Evicting tenants from your Spanish Property

Renting out your Spanish property is an obvious way to recoup your investment, cover the costs of mortgage payments and community fees and if you are currently unable to sell, allow you to make money from your property whilst the market recovers.

Owners have the option to choose short term rentals, ideal if you wish to use the property during the year but aren’t tied in to the peak seasons of Easter and Summer. There’s a lot of competition for rentals in the peak season but there are some properties which are more in demand, such as large villas with pools. If your property is desirable for holiday makers it can be highly lucrative, but can be a pain to manage. It’s also apparent that the tax office is cracking down on unpaid taxes for holiday rentals and owners are required to declare their income and pay 24% of income made by rentals.

Alternatively, a long term rental is a good option if you’re not looking to use the property and you want more consistency and security with payments. There has been a growing demand for long term rental properties in popular areas of the Costa del Sol, and spanish properties on urbanisations with pools are popular for both short term and long term rental clients.

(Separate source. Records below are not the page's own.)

-- ==== Sys2Proof/Machine/Time.lean ====
section
/-! DEFINITION. The time discipline (R397, R398) and the delivery of time-division packets (R402 to R404). -/

namespace Sys2Proof.Machine

/-! ## The discipline -/

/-- The upstream of the discipline (R397): a fabric port, the time port or the own oscillator, while the discipline is
enabled. DEDUCED, log 36. -/
def hasUpstream (s : State) : Bool := s.pkg.tctl.getLsbD 0 && decide (bits s.pkg.tctl.toNat 15 8 ≤ 25)

/-- OFFS of an offset in 2^−8 ns: free where 32 bits do not hold it (log 11). -/
def offsOf (s : State) (offs : Int) : State × BitVec 32 :=
  if -(2 ^ 31 : Int) ≤ offs ∧ offs < 2 ^ 31 then (s, ofInt 32 offs)
  else
    let r := freeBytes s 4
    (r.1, BitVec.ofNat 32 (leNat r.2))

/-- The correction in force after a sync: free within ±100 ppm, in units of 2^−40 (R397, R398; log 11). -/
def trateOf (s : State) : Word :=
  ofInt 64 (((Config.servoRate s.fresh).toNat % 219902325 : Nat) - (109951162 : Int))

/-- 1 ms in 2^−8 ns, and in 2^−16 ns. -/
def msOffs : Int := 256000000
def msUnits : Nat := 65536000000

/-- The forward step that the servo takes at a sync: none or, where the upstream is ahead by more than 1 ms and LOCK = 0,
one that leaves at most 1 ms; whether this is the sync is open (R398; log 11). -/
def servoStep (s : State) (offs : Int) (lock : Bool) : Nat :=
  let r := Config.servoResidue s.fresh
  if lock || decide (-msOffs ≤ offs) || r % 2 = 1 then 0 else (-offs).toNat * 256 - r / 2 % (msUnits + 1)

/-- LOCK and the count of good syncs after an offset (R398): 4 ns and 100 ns in 2^−8 ns. -/
def lockAfter (lock : Bool) (good : Nat) (offs : Int) : Bool × Nat :=
  let g := if offs.natAbs ≤ 1024 then min 16 (good + 1) else 0
  (if 25600 < offs.natAbs then false else lock || decide (16 ≤ g), g)

/-- PTP_SYNC_RECEIPT (R398): the offset of device time from the upstream, in 2^−8 ns, positive where device time is
ahead. -/
def execPtpSyncReceipt (offs : Int) (s : State) : Host.Outcome State Fault Refusal :=
  event s <|
    if !hasUpstream s then none
    else
      let (s1, o) := offsOf s offs
      let (lock, good) := lockAfter s.pkg.lock s.pkg.good offs
      let step := servoStep s1 offs lock
      some { modPkg s1 (fun p => { p with offs := o, missed := 0, lock := lock, good := good, trate := trateOf s1,
                                          tstep := p.tstep + step,
                                          tsteps := p.tsteps + (if step = 0 then 0 else 1) }) with fresh := s1.fresh + 1 }

/-- SYNC_MISSED (R398): after three missed syncs LOCK is 0. -/
def execSyncMissed (s : State) : Host.Outcome State Fault Refusal :=
  event s <|
    if !hasUpstream s then none
    else
      let n := s.pkg.missed + 1
      some (modPkg s fun p => { p with missed := n, good := if n < 3 then p.good else 0, lock := p.lock && decide (n < 3) })

/-- Whether the upstream is the package's own oscillator, a grandmaster's (R397). -/
def ownOscillator (s : State) : Bool := s.pkg.tctl.getLsbD 0 && bits s.pkg.tctl.toNat 15 8 == 25

/-- A sync with the own oscillator: its offset is 0 (R397, R398). DEDUCED, log 36. -/
def ownSync (s : State) : State :=
  if ownOscillator s then
    let (lock, good) := lockAfter s.pkg.lock s.pkg.good 0
    modPkg s fun p => { p with offs := 0#32, missed := 0, lock := lock, good := good }
  else s

/-- SYNC_INTERVAL_EXPIRY (R397): a boundary clock sends its sync messages, which leave the package, a grandmaster syncs with
its own oscillator, and the next interval begins. -/
def execSyncIntervalExpiry (s : State) : Host.Outcome State Fault Refusal :=
  event s <|
    if s.pkg.tctl.getLsbD 0 && (s.pkg.tctl.getLsbD 1 || ownOscillator s) && decide (s.pkg.nextSync ≤ s.cycle) then
      some (modPkg (ownSync s) fun p => { p with nextSync := s.cycle + syncCycles s })
    else none

/-! ## Time-division packets -/

/-- A slot that waits for the window of a send, made READY in the next cycle (R402). -/
def windowSlot (cycle uid : Nat) (x : Slot) : Slot := if x.wait == .window uid then readySlot (cycle + 1) x else x

/-- The sender of a time-division packet goes on (R402); a saved context does when it is resumed. -/
def windowOpen (s : State) (c uid : Nat) : State :=
  modCore s c fun k =>
    { k with slots := k.slots.map fun p => (p.1, windowSlot s.cycle uid p.2),
             savedSlots := k.savedSlots.map fun p => (p.1, windowSlot s.cycle uid p.2) }

/-- FDL (R397). -/
def deliveryAllowance (s : State) : Nat := bits s.pkg.tdcfg.toNat 31 16

/-- TD_WINDOW_DEPART (R402 to R404): the packet leaves in its window; for the own package it is due 256 cycles later, for
another device the allowance later. Without a route it is a far-end fault (R390); where the connection is down it is lost
and counted too (R208, R395). DEDUCED, log 37. -/
def execTdWindowDepart (msg : Nat) (s : State) : Host.Outcome State Fault Refusal :=
  event s <| (findMsg s msg).bind fun m =>
    if m.net ≠ .timediv || !m.egress || decide (deviceCycle s < m.due) then none
    else
      let s1 := windowOpen s m.score msg
      if m.ddev = s.pkg.dev.toNat then
        some { s1 with net := s1.net.map fun e => if e.uid = msg then { e with egress := false, due := m.due + 256 } else e }
      else
        match linkSend (dropMsg s1 msg) m (m.due + 256 + deliveryAllowance s) with
        | some s2 => some s2
        | none =>
          let down := linkDown s m.ddev
          let s2 := if down then downRequest s1 m else failRequest s1 m
          let s3 := if countsRemote m.body then settleAsk s2 m.score msg else s2
          some (if down then modPkg s3 fun p => { p with tdlost := satAdd32 p.tdlost 1 } else s3)

/-- Whether a time-division packet at a core comes before another one of the same cycle (R403). -/
def tdBefore (a b : Msg) : Bool :=
  decide (a.sdev < b.sdev) || (a.sdev == b.sdev && (decide (a.score < b.score) || (a.score == b.score && decide (a.uid < b.uid))))

/-- Time-division packets that are to be applied at a core by this device cycle; 0 marks a late one (R404). -/
def tdDue (s : State) (c : Nat) : List Msg :=
  s.net.filter fun m => m.net == .timediv && !m.egress && m.ddev == s.pkg.dev.toNat && m.dcore == c && m.due != 0 &&
    decide (m.due ≤ deviceCycle s)

/-- How many packets of a list come before one. -/
def tdRank (l : List Msg) (m : Msg) : Nat := (l.filter fun e => tdBefore e m).length

/-- Packets past the first 16 of a core moved to the next cycle (R403). -/
def tdPostpone (s : State) (c : Nat) : State :=
  let l := tdDue s c
  let late := l.filter fun m => decide (16 ≤ tdRank l m)
  { s with net := s.net.map fun m => if late.any fun e => e.uid == m.uid then { m with due := deviceCycle s + 1 } else m }

/-- What a time-division packet does at its core (R211 to R213, R403). -/
def tdDeliver (s : State) (m : Msg) : Option State :=
  match m.body with
  | .packet p => acceptPacket s m p
  | .access a => putArrives s m a
  | _ => deliverBy s m applyBody

/-- TD_PACKET_APPLY (R403): the first of the packets that a core has for this cycle. -/
def execTdPacketApply (msg : Nat) (s : State) : Host.Outcome State Fault Refusal :=
  event s <| (findMsg s msg).bind fun m =>
    let l := tdDue s m.dcore
    if !(l.any fun e => e.uid == msg) || tdRank l m ≠ 0 then none
    else
      let s1 := tdPostpone s m.dcore
      match tdDeliver s1 m with
      | some s2 => some s2
      | none => some { s1 with net := s1.net.map fun e => if e.uid = msg then { e with due := deviceCycle s + 1 } else e }

/-- TD_LATE_ARRIVAL (R404): a packet that came after its cycle is applied on arrival and counted. -/
def execTdLateArrival (msg : Nat) (s : State) : Host.Outcome State Fault Refusal :=
  event s <| (findMsg s msg).bind fun m =>
    if m.net ≠ .timediv || m.egress || m.due ≠ 0 || m.ddev ≠ s.pkg.dev.toNat then none
    else (tdDeliver s m).map fun s1 => modPkg s1 fun p => { p with tdlate := satAdd32 p.tdlate 1 }

end Sys2Proof.Machine
end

However, there are a lot of horror stories about owners being unable to evict non-paying tenants which has either put people off completely or made them want to request pre-payment for the whole 11 month contract – unrealistic for most renters!

Thankfully for owners who are interested in renting out their property, there was a law brought in during 2011, and then clarified in 2012, which makes it easier and quicker to evict tenants. If a long term tenant stops paying their rent they are required to provide a valid excuse, if they can’t do this and payment is not made within 10 days, the court will rule for immediate eviction of the debtor.

There has also been a reduction in the maximum renewal period which the tenant can demand from five years to three years. If there is a need for you or your direct family to live in the property you can also rescind the agreement by offering 60 days notice – you can find out more on the SpanishVilla.com website.

Renting can certainly be a profitable way to use your property, but as you can see there are a few complications. If you are a community president and your owners are asking you for advice we’d suggest that you consult with legal experts to make sure everyone in the community has the most up-to-date information. You can also share information and experiences with your owners on your own community website.